[What this task involves]: Find the line that contains "def State.cancelTest (s" in the entries below. Write out that line and all that follow it, unchanged and alone.

(Dataset items)
------------

-- ==== Sys2Proof/Machine/Host.lean ====
section
/-! DEFINITION. The host's memory accesses and the resets of its port (R414 to R426, R463, R464). -/

namespace Sys2Proof.Machine

/-! The readout window (R464). -/

/-- Bytes of the core arrays: tile registers and accumulator sets; the weight queue's layout is open. -/
def State.readCore (s : State) (a : Nat) : Byte :=
  let o := bits a 19 0
  let w := (s.word32 (a / 4)).extractLsb' (8 * (a % 4)) 8
  match bits a 21 20 with
  | 0 => if o < 0x40000 then w else 0
  | 1 => if o < 0x8000 then w else 0
  | 2 => if o < 0x10000 then Config.freeByte (2 ^ 64 + a) else 0
  | _ => 0

/-- Bytes of the Silt store (R163): accumulators and counts at 12e, anchors from 0xC0000. -/
def State.readSilt (s : State) (cl o : Nat) : Byte :=
  let x := sget (fun _ => Silt.closed) s.silt cl
  if o < 0xC0000 then
    let e := o / 12
    let acc := BitVec.ofInt 72 (sget (fun _ => 0) x.acc e)
    if o % 12 < 9 then acc.extractLsb' (8 * (o % 12)) 8
    else BitVec.ofNat 8 (sget (fun _ => 0) x.cnt e % 2 ^ 17 / 256 ^ (o % 12 - 9))
  else if o < 0xC0100 then BitVec.ofNat 8 (sget (fun _ => 0) x.anchor (o - 0xC0000))
  else 0

/-- A byte of the readout space. -/
def State.readout (s : State) (a : Nat) : Byte :=
  let cl := bits a 32 31 * 8 + bits a 30 28
  match a / 2 ^ 44 with
  | 0 => if bits a 43 41 = 0 ∧ bits a 35 0 < 33 * 2 ^ 30 then s.peek a else 0
  | 1 => if bits a 43 35 = 0 ∧ bits a 31 25 < 66 then s.peek a else 0
  | 2 => if bits a 43 35 = 0 ∧ bits a 31 24 = 0 then s.peek a else 0
  | 3 => if bits a 43 33 = 0 ∧ bits a 27 24 < 9 ∧ bits a 23 18 < 34 then s.peek a else 0
  | 4 => if bits a 43 33 = 0 ∧ bits a 27 24 < 9 ∧ bits a 23 22 = 0 then s.readCore a else 0
  | 5 =>
    if bits a 43 33 ≠ 0 ∨ bits a 27 22 ≠ 0 then 0
    else if bits a 21 20 = 0 then (if bits a 19 0 < 0x10000 then s.peek a else 0)
    else if bits a 21 20 = 1 then s.readSilt cl (bits a 19 0) else 0
  | 6 => if bits a 43 18 = 0 then s.peek a else 0
  | _ => 0

/-! The HDM window (R417 to R419). -/

/-- The shutdown self-test runs (R404). -/
def State.selfTesting (s : State) : Bool := s.rd Pg.selfTest Reg.SelfTest.STSTATE == 1

/-- The host's accesses reach the readout window. -/
def State.readingOut (s : State) : Bool := s.frozen && s.rd Pg.slack Reg.Slack.RO_EN == 1

/-- Module address of a line of the HDM range, and whether its segment is enabled. -/
def State.hdmAddr (s : State) (off : Nat) : Nat × Bool :=
  let g := Pg.cxl
  let i := off / 2 ^ 30
  let a := s.rd g Reg.Cxl.SBASE [i] * 2 ^ 30 + off % 2 ^ 30
  (a / 64 * 64, off < s.hdm * 2 ^ 30 && s.rd g Reg.Cxl.SEG_EN [i] == 1)

/-- A line the host reaches: in an enabled segment, populated. -/
def State.hdmOk (s : State) (off : Nat) : Bool := (s.hdmAddr off).2 && (s.phys (s.hdmAddr off).1).isSome

/-- A host access waits: the link is down, a hold or a freeze is in force. -/
def State.hostWaits (s : State) : Bool := !s.cxlUp || (s.still && !s.readingOut)

/-- Answer a host read. -/
def State.answer (s : State) (bs : List Byte) (poison : Bool) : State := { s with outLine := bs, outPoison := poison }

/-- Bytes of the host to or from memory, charged to the memory's polder (R431). -/
def State.acctHost (s : State) (a n : Nat) (write : Bool) : State := s.acct (s.polderOfAddr a) (14 + bit write) n

/-- A host read of a line of the HDM window. -/
def State.hdmRead (s : State) (off : Nat) (hw : HwErr) : State :=
  let a := (s.hdmAddr off).1
  if !s.hdmOk off then (s.hostError 0 a false).answer [] true
  else
    match s.loneError a 5 15 hw with
    | some t => (t.hostError 2 a false).answer [] true
    | none =>
      let t := (s.noteHw a hw).asyncTraffic false a 64
      let line := (List.range 64).map fun i => s.hostByte (a + i)
      let k := if isModMem a then s.verify (blockOf a) else .ok
      if k != .ok then ((t.recordCheck (blockOf a) k).hostError 1 a false).answer [] true
      else (t.acctHost a 64 false).answer line false

/-- CXL_MEM_READ (R418, R419, R464): a host read of the line that holds offset `off`. -/
def execCxlMemRead (off : Nat) (hw : HwErr) (s : State) : Host.Outcome State Fault Refusal :=
  .next <|
    if s.hostWaits then s
    else if s.readingOut then
      let a := s.rd Pg.slack Reg.Slack.RO_BASE * 2 ^ 30 + off / 64 * 64
      s.answer ((List.range 64).map fun i => s.readout (a + i)) false
    else if s.selfTesting then s.answer [] true
    else s.hdmRead off hw

/-- Bytes of a host write with their enables. -/
def hostBytes (be : BitVec 64) (data : BitVec 512) : List (Option Byte) :=
  (List.range 64).map fun i => if be.getLsbD i then some (data.extractLsb' (8 * i) 8) else none

/-- CXL_MEM_WRITE (R419, R421, R487): in replay mode a write into a live region is discarded. -/
def execCxlMemWrite (off : Nat) (be : BitVec 64) (data : BitVec 512) (s : State) : Host.Outcome State Fault Refusal :=
  .next <|
    if s.hostWaits || s.readingOut || s.selfTesting then s
    else
      let a := (s.hdmAddr off).1
      if !s.hdmOk off then s.hostError 0 a true
      else if (s.livePolders a).any fun p => s.towMode p == 3 then s.count Pg.trace Reg.Trace.TP_IGNORED [] 1
      else
        let bs := hostBytes be data
        (s.acctHost a (bs.filter Option.isSome).length true).hostLine a bs

/-- GATHER_FLUSH (R421): a buffer that has seen no write for 2 µs is written to memory. -/
def execGatherFlush (buf : GatherId) (s : State) : Host.Outcome State Fault Refusal :=
  .next <|
    if s.still then s
    else
      match s.gather.find? fun b => b.buf == buf.val with
      | some b => s.flushBuf b
      | none => s

/-! Resets of the port (R414, R417, R422). -/

/-- CXL_RESET (R422): every polder's step is abandoned, RUN and QEN are cleared everywhere, every program page is idle. -/
def execCxlReset (s : State) : Host.Outcome State Fault Refusal :=
  .next <|
    if s.frozen then s
    else
      let ps := List.range 4
      let t := ps.foldl (fun t p => if t.runState p = 3 then t.abandonStep p else t) s
      let t := ((List.range 32).map WaitWho.workq ++ (List.range 8).map WaitWho.sluice).foldl State.disableQueue t
      let t := ps.foldl (fun t p => (t.wrSt (Pg.program p) Reg.Program.RUN [] 0).wr (Pg.program p) Reg.Program.STATE [] 0) t
      { t with loads := [], imaged := [] }

/-- CONVENTIONAL_RESET (R417, R422): the port is reset, HOST_EN cleared, the host's lines dropped, HDM_SEGS sampled. -/
def execConventionalReset (s : State) : Host.Outcome State Fault Refusal :=
  .next <|
    let g := Pg.cxl
    let t := ((s.wr g Reg.Cxl.RATE [] 0).wr g Reg.Cxl.FLIT256 [] 0).wr g Reg.Cxl.WIDTH [] 0
    let t := t.putLive Pg.landings (Reg.Landings.HOST_EN.off []) Reg.Landings.HOST_EN.mask 0
    let ls := t.hostLines.map fun e => (e.1, { e.2 with based := false, cached := false })
    { t with cxlUp := false, hdm := s.rd g Reg.Cxl.HDM_SEGS, hostLines := ls.filter fun e => e.2 != HostLines.reset }

/-- A mode the link trains to: 68-byte flits go no faster than 32 GT/s. -/
def linkOk (m : LinkMode) : Bool :=
  1 ≤ m.rate.toNat && m.rate.toNat ≤ 4 && (m.flit256 || m.rate.toNat ≤ 3) && [4, 8, 16].contains m.width.toNat

/-- CXL_LINK_RETURN (R414, R422): the link trains up. -/
def execCxlLinkReturn (link : LinkMode) (s : State) : Host.Outcome State Fault Refusal :=
  .next <|
    if s.cxlUp || s.recovery || !s.power.rails || !linkOk link then s
    else
      let g := Pg.cxl
      let t := ((s.wr g Reg.Cxl.RATE [] link.rate.toNat).wr g Reg.Cxl.FLIT256 [] (bit link.flit256)).wr g Reg.Cxl.WIDTH []
        link.width.toNat
      { t with cxlUp := true }

end Sys2Proof.Machine
end

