/-- The test has run to its end (R390, R407). -/
def State.testDone (s : State) (j : SelfTestJob) : State :=
  let r := j.rep
  let t := s.saveWear
  let t : State := { t with flash := r.fails.foldl (fun f u => f.fail s.physCore u) t.flash, cel := [] }
  t.endTest (if r.fails.isEmpty && !r.pprFull then 2 else 3)
    (s.testRecord (bit (!r.fails.isEmpty || r.pprFull)) r r.tested r.fails.length)

/-- Every polder is drained or idle (R404). -/
def State.allIdle (s : State) : Bool :=
  (List.range s.npolders).all fun p =>
    s.rd Pg.polders Reg.Polders.PSTATE [p] == 2 || s.runState p == 0 || s.runState p == 2

/-- SHUTDOWN (R404, R409): the test begins; in DECOMMISSIONED it ends at once. -/
def State.shutdown (s : State) (rep : TestReport) : State :=
  let g := Pg.selfTest
  if s.selfTesting then s
  else if !s.allIdle then s.wr g Reg.SelfTest.STSTATE [] 5
  else if s.lc = 4 then s
  else { ((s.wr g Reg.SelfTest.STSTATE [] 1).wr g Reg.SelfTest.REGION [] 0) with selfTest := some ⟨rep, 0⟩ }

def execShutdown (rep : TestReport) (s : State) : Host.Outcome State Fault Refusal :=
  .next (s.written fun s => s.shutdown rep)

/-- CANCEL (R406, R407): what the test had found by then is open. -/
def State.cancelTest (s : State) : State :=
  match s.selfTest with
  | none => s
  | some j =>
    let free := fun i => Config.freeByte (s.fresh + i)
    let t : State := { s with fresh := s.fresh + 16 }
    let r := t.testRecord 2 ⟨[], 0, 0, 0, (free 15).getLsbD 0, j.sclk / 1024⟩ 0 0
    let found := (List.range 10).map free ++ [free 10 &&& 1, 0] ++ (List.range 4).map fun i => free (11 + i)
    t.endTest 4 (r.take 0x10 ++ found ++ r.drop 0x20)

def execCancel (s : State) : Host.Outcome State Fault Refusal := .next (s.written State.cancelTest)

/-- ENG_EN (R409): the field is writable in BLANK and RETURN only. -/
def State.engEn (s : State) (v : Word) : State :=
  if s.lc = 0 ∨ s.lc = 3 then s.wr Pg.selfTest Reg.SelfTest.ENG_EN [] (bits v.toNat 0 0) else s

def execEngEn (v : Word) (s : State) : Host.Outcome State Fault Refusal := .next (s.written fun s => s.engEn v)

end Sys2Proof.Machine
end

------------

[Answer space]:
def State.cancelTest (s : State) : State :=
  match s.selfTest with
  | none => s
  | some j =>
    let free := fun i => Config.freeByte (s.fresh + i)
    let t : State := { s with fresh := s.fresh + 16 }
    let r := t.testRecord 2 ⟨[], 0, 0, 0, (free 15).getLsbD 0, j.sclk / 1024⟩ 0 0
    let found := (List.range 10).map free ++ [free 10 &&& 1, 0] ++ (List.range 4).map fun i => free (11 + i)
    t.endTest 4 (r.take 0x10 ++ found ++ r.drop 0x20)

def execCancel (s : State) : Host.Outcome State Fault Refusal := .next (s.written State.cancelTest)

/-- ENG_EN (R409): the field is writable in BLANK and RETURN only. -/
def State.engEn (s : State) (v : Word) : State :=
  if s.lc = 0 ∨ s.lc = 3 then s.wr Pg.selfTest Reg.SelfTest.ENG_EN [] (bits v.toNat 0 0) else s

def execEngEn (v : Word) (s : State) : Host.Outcome State Fault Refusal := .next (s.written fun s => s.engEn v)

end Sys2Proof.Machine
end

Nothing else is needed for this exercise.